Scrissi l’ultima email, a quello che oggi so essere stato il primo ad aver hackerato i miei supporti, una lettera, nella quale gli raccontavo di una persona che incontrai qualche anno prima. Erano i primi anni del 2000 e mi trovavo all’aeroporto, stavo tornando a Roma, non ricordo con esattezza se da Barcellona o dalla Sicilia. Ero seduta in attesa dell’imbarco e stavo leggendo un libro su Second Life, uno dei primi giochi interattivi creati. Il gioco consisteva nel crearsi una seconda vita virtuale, ci si iscriveva e si creava un avatar (il film penso si sia ispirato a questa esperienza perché è successivo) che poteva avere le sembianze che ognuno preferiva. Attraverso una serie di tappe si potevano guadagnare soldi virtuali, ci si poteva costruire una casa, mettere su un’azienda, diventare sindaco di una comunità, costruire città, insomma riprodurre una vita virtuale in ogni aspetto simile a quella reale.
Mi ricordo che mi colpì molto il fatto che le persone scegliessero di cambiare il loro aspetto, principalmente modificando il colore dei loro corpi e aggiungendovi una parte animale, per cui la loro pelle poteva essere blu, rossa, verde e potevano avere orecchie e coda da gatto, musi da lupi o artigli da pantere. Stavo leggevo il testo quando un signore americano, sulla cinquantina, si sedette nel posto accanto al mio e sbirciando il mio libro, attaccò bottone chiedendomi se lo trovassi interessante.

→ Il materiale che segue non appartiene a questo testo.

-- ==== Sys2Proof/Laws/FrameFrame.lean ====
section
/-! SUPPORT. What each operation of Machine/Frame leaves unchanged: it touches only the parts listed. -/

namespace Sys2Proof.Laws

open Sys2Proof.Machine

variable {L : List Part} {s0 : State}

theorem only_rwfApply {s : State} {a1 : ℕ × ℕ × ℕ} (h : Only L s0 s) (_hl : ([.od] : List Part) ⊆ L) :
    Only L s0 (rwfApply s a1) := by
  unfold rwfApply
  try dsimp -proj only
  repeat' first
    | with_reducible assumption
    | with_reducible exact sub_of (by decide) _hl
    | with_reducible first | apply only_st_odSet
    | with_reducible (intro _ _ _; try dsimp -proj only)
    | split

theorem only_applyRwf {s : State} (h : Only L s0 s) (_hl : ([.od] : List Part) ⊆ L) :
    Only L s0 (applyRwf s) := by
  unfold applyRwf
  try dsimp -proj only
  repeat' first
    | with_reducible assumption
    | with_reducible exact sub_of (by decide) _hl
    | with_reducible first | apply only_rwfApply | refine only_foldl ?_ ?_
    | with_reducible (intro _ _ _; try dsimp -proj only)
    | with_reducible first | apply only_upd_od

theorem only_shaperBoundary {s : State} (h : Only L s0 s) (_hl : ([.shapers, .od] : List Part) ⊆ L) :
    Only L s0 (shaperBoundary s) := by
  unfold shaperBoundary
  try dsimp -proj only
  repeat' first
    | with_reducible assumption
    | with_reducible exact sub_of (by decide) _hl
    | with_reducible first | apply only_applyShaper | apply only_st_modShaper | refine only_foldl ?_ ?_
    | with_reducible first | refine only_foldl_snd ?_ ?_ | refine only_foldl_fst ?_ ?_
    | with_reducible (intro _ _ _; try dsimp -proj only)
    | with_reducible first | apply only_upd_od

theorem only_queueBoundary {s : State} (h : Only L s0 s) (_hl : ([.queue] : List Part) ⊆ L) :
    Only L s0 (queueBoundary s) := by
  unfold queueBoundary
  try dsimp -proj only
  repeat' first
    | with_reducible assumption
    | with_reducible exact sub_of (by decide) _hl
    | with_reducible first | apply only_st_setQueue | apply only_latBoundary | refine only_foldl ?_ ?_
    | with_reducible (intro _ _ _; try dsimp -proj only)

theorem only_freezeBoundary {s : State} (h : Only L s0 s) (_hl : ([.slices] : List Part) ⊆ L) :
    Only L s0 (freezeBoundary s) := by
  unfold freezeBoundary
  try dsimp -proj only
  repeat' first
    | with_reducible assumption
    | with_reducible exact sub_of (by decide) _hl
    | with_reducible first | refine only_ite ?_ ?_ | apply only_st_modSlice | refine only_foldl ?_ ?_
    | with_reducible (intro _ _ _; try dsimp -proj only)

theorem only_benchmarkSend {s : State} {a1 : ℕ} (h : Only L s0 s) (_hl : ([.out] : List Part) ⊆ L) :
    Only L s0 (benchmarkSend s a1) := by
  unfold benchmarkSend
  repeat' first
    | with_reducible assumption
    | with_reducible exact sub_of (by decide) _hl
    | with_reducible first | refine only_ite ?_ ?_ | apply only_st_emit

theorem only_nodeBoundary {s : State} (h : Only L s0 s) (_hl : ([.nodes] : List Part) ⊆ L) :
    Only L s0 (nodeBoundary s) := by
  unfold nodeBoundary
  try dsimp -proj only
  repeat' first
    | with_reducible assumption
    | with_reducible exact sub_of (by decide) _hl
    | with_reducible first | refine only_ite ?_ ?_
    | with_reducible (intro _ _ _; try dsimp -proj only)
    | with_reducible first | apply only_upd_nodes

theorem only_closeFrame {s : State} (h : Only L s0 s) (_hl : ([.ev, .disp, .mem, .image, .ports, .od, .free] : List Part) ⊆ L) :
    Only L s0 (closeFrame s) := by
  unfold closeFrame
  repeat' first
    | with_reducible assumption
    | with_reducible exact sub_of (by decide) _hl
    | with_reducible first | apply only_commitBoundary | apply only_endGroups | apply only_errorBoundary
    | with_reducible first | refine only_foldl ?_ ?_
    | with_reducible (intro _ _ _; try dsimp -proj only)

theorem only_openFrame {s : State} (h : Only L s0 s) (_hl : ([.time, .ev, .od, .out] : List Part) ⊆ L) :
    Only L s0 (openFrame s) := by
  unfold openFrame
  try dsimp -proj only
  repeat' first
    | with_reducible assumption
    | with_reducible exact sub_of (by decide) _hl
    | with_reducible first | refine only_ite ?_ ?_ | apply only_datumBoundary | apply only_applyRwf | apply only_applyTickPeriod

theorem only_engineBoundary {s : State} (h : Only L s0 s) (_hl : ([.ev, .mem, .image, .plane, .ports, .nodes, .role, .queue, .shapers, .slices, .restores, .mode, .fault, .links, .od, .free, .out] : List Part) ⊆ L) :
    Only L s0 (engineBoundary s) := by
  unfold engineBoundary
  try dsimp -proj only
  repeat' first
    | with_reducible assumption
    | with_reducible exact sub_of (by decide) _hl
    | with_reducible first | apply only_planeBoundary | apply only_activeBoundary | apply only_freezeBoundary
    | with_reducible first | apply only_queueBoundary | apply only_applyRestores | apply only_applyShares
    | with_reducible first | apply only_shaperBoundary

theorem only_startFrame {s : State} (h : Only L s0 s) (_hl : ([.ev, .disp, .image, .ports, .nodes, .queue, .shapers, .slices, .od, .free, .out] : List Part) ⊆ L) :
    Only L s0 (startFrame s) := by
  unfold startFrame
  try dsimp -proj only
  repeat' first
    | with_reducible assumption
    | with_reducible exact sub_of (by decide) _hl
    | with_reducible first | apply only_nodeBoundary | refine only_st_setImage ?_ (.inl rfl) ?_
    | with_reducible first | refine only_st_setImage ?_ (.inr (sub_of (by decide) _hl)) ?_ | apply only_portFrame
    | with_reducible first | apply only_benchmarkSend | apply only_serveStreams | apply only_startGroups
    | with_reducible first | refine only_foldl ?_ ?_
    | with_reducible (intro _ _ _; try dsimp -proj only)

theorem only_frameBoundary {s : State} (h : Only L s0 s) (_hl : ([.time, .ev, .disp, .mem, .image, .plane, .ports, .nodes, .trees, .ram, .role, .queue, .shapers, .slices, .restores, .mode, .fault, .sec, .links, .od, .powerUps, .free, .out, .regLow] : List Part) ⊆ L) :
    Only L s0 (frameBoundary s) := by
  unfold frameBoundary
  try dsimp -proj only
  repeat' first
    | with_reducible assumption
    | with_reducible exact sub_of (by decide) _hl
    | with_reducible first | refine only_ite ?_ ?_ | apply only_modeBoundary | apply only_openFrame | apply only_closeFrame
    | with_reducible first | apply only_startFrame | apply only_engineBoundary

end Sys2Proof.Laws
end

Iniziammo a parlare e mi disse che era un sociologo che studiava i processi sociali attraverso le teconologie informatiche, che stava andando a Roma perché avrebbe insegnato per un semestre in una università della Capitale e meraviglia della vita che non smette mai di sorprenderti, che era stato uno dei sociologi che aveva partecipato allo studio dei processi sociali, a partire dal suo lancio, proprio di Second Life!
Facemmo amicizia, ci scrivemmo qualche email e ci incontrammo qualche volta a Roma, ma io ero poco più che ventenne e parlavo un pessimo Inglese, per cui la nostra amicizia non continuò a lungo, ma abbastanza da permettermi di capire che in parole poverissime, lo studio aveva dimostrato che nonostante lo schermo, nonostante l’avatar e il mascheramento, ognuno di quelli che aveva partecipato a Second Life, alla fine aveva riprodotto la stessa vita, lo stesso tipo di relazioni, lo stesso tipo di dinamiche sociali che viveva nella vita reale, quella fuori dal gioco, quella non virtuale. Non cambiava niente tra le due vite. Infatti il gioco ebbe vita breve.
Raccontai di questa storia al fotografo e conclusi che pensavo che su Instagram accadesse proprio lo stesso e che preferivo la vita vera a quella virtuale. Conclusi con un invito all’amicizia, al dialogo vero e franco e gli proposi anche d’incontrarci.
Mi rispose dicendo solo di ‘non essere sicuro di cosa fosse reale e cosa non lo fosse’ e da quel momento sparì. Sul suo account ufficiale smise di apparire. Non mi rispose mai, ma l’account del National Geographic proponeva bellissime mete di viaggi. I miei follower aumentarono di account di uomini che prima o poi, si rivelavano essere lui. Era iniziata l’ultima fase del Love Gaming, la fase soap opera.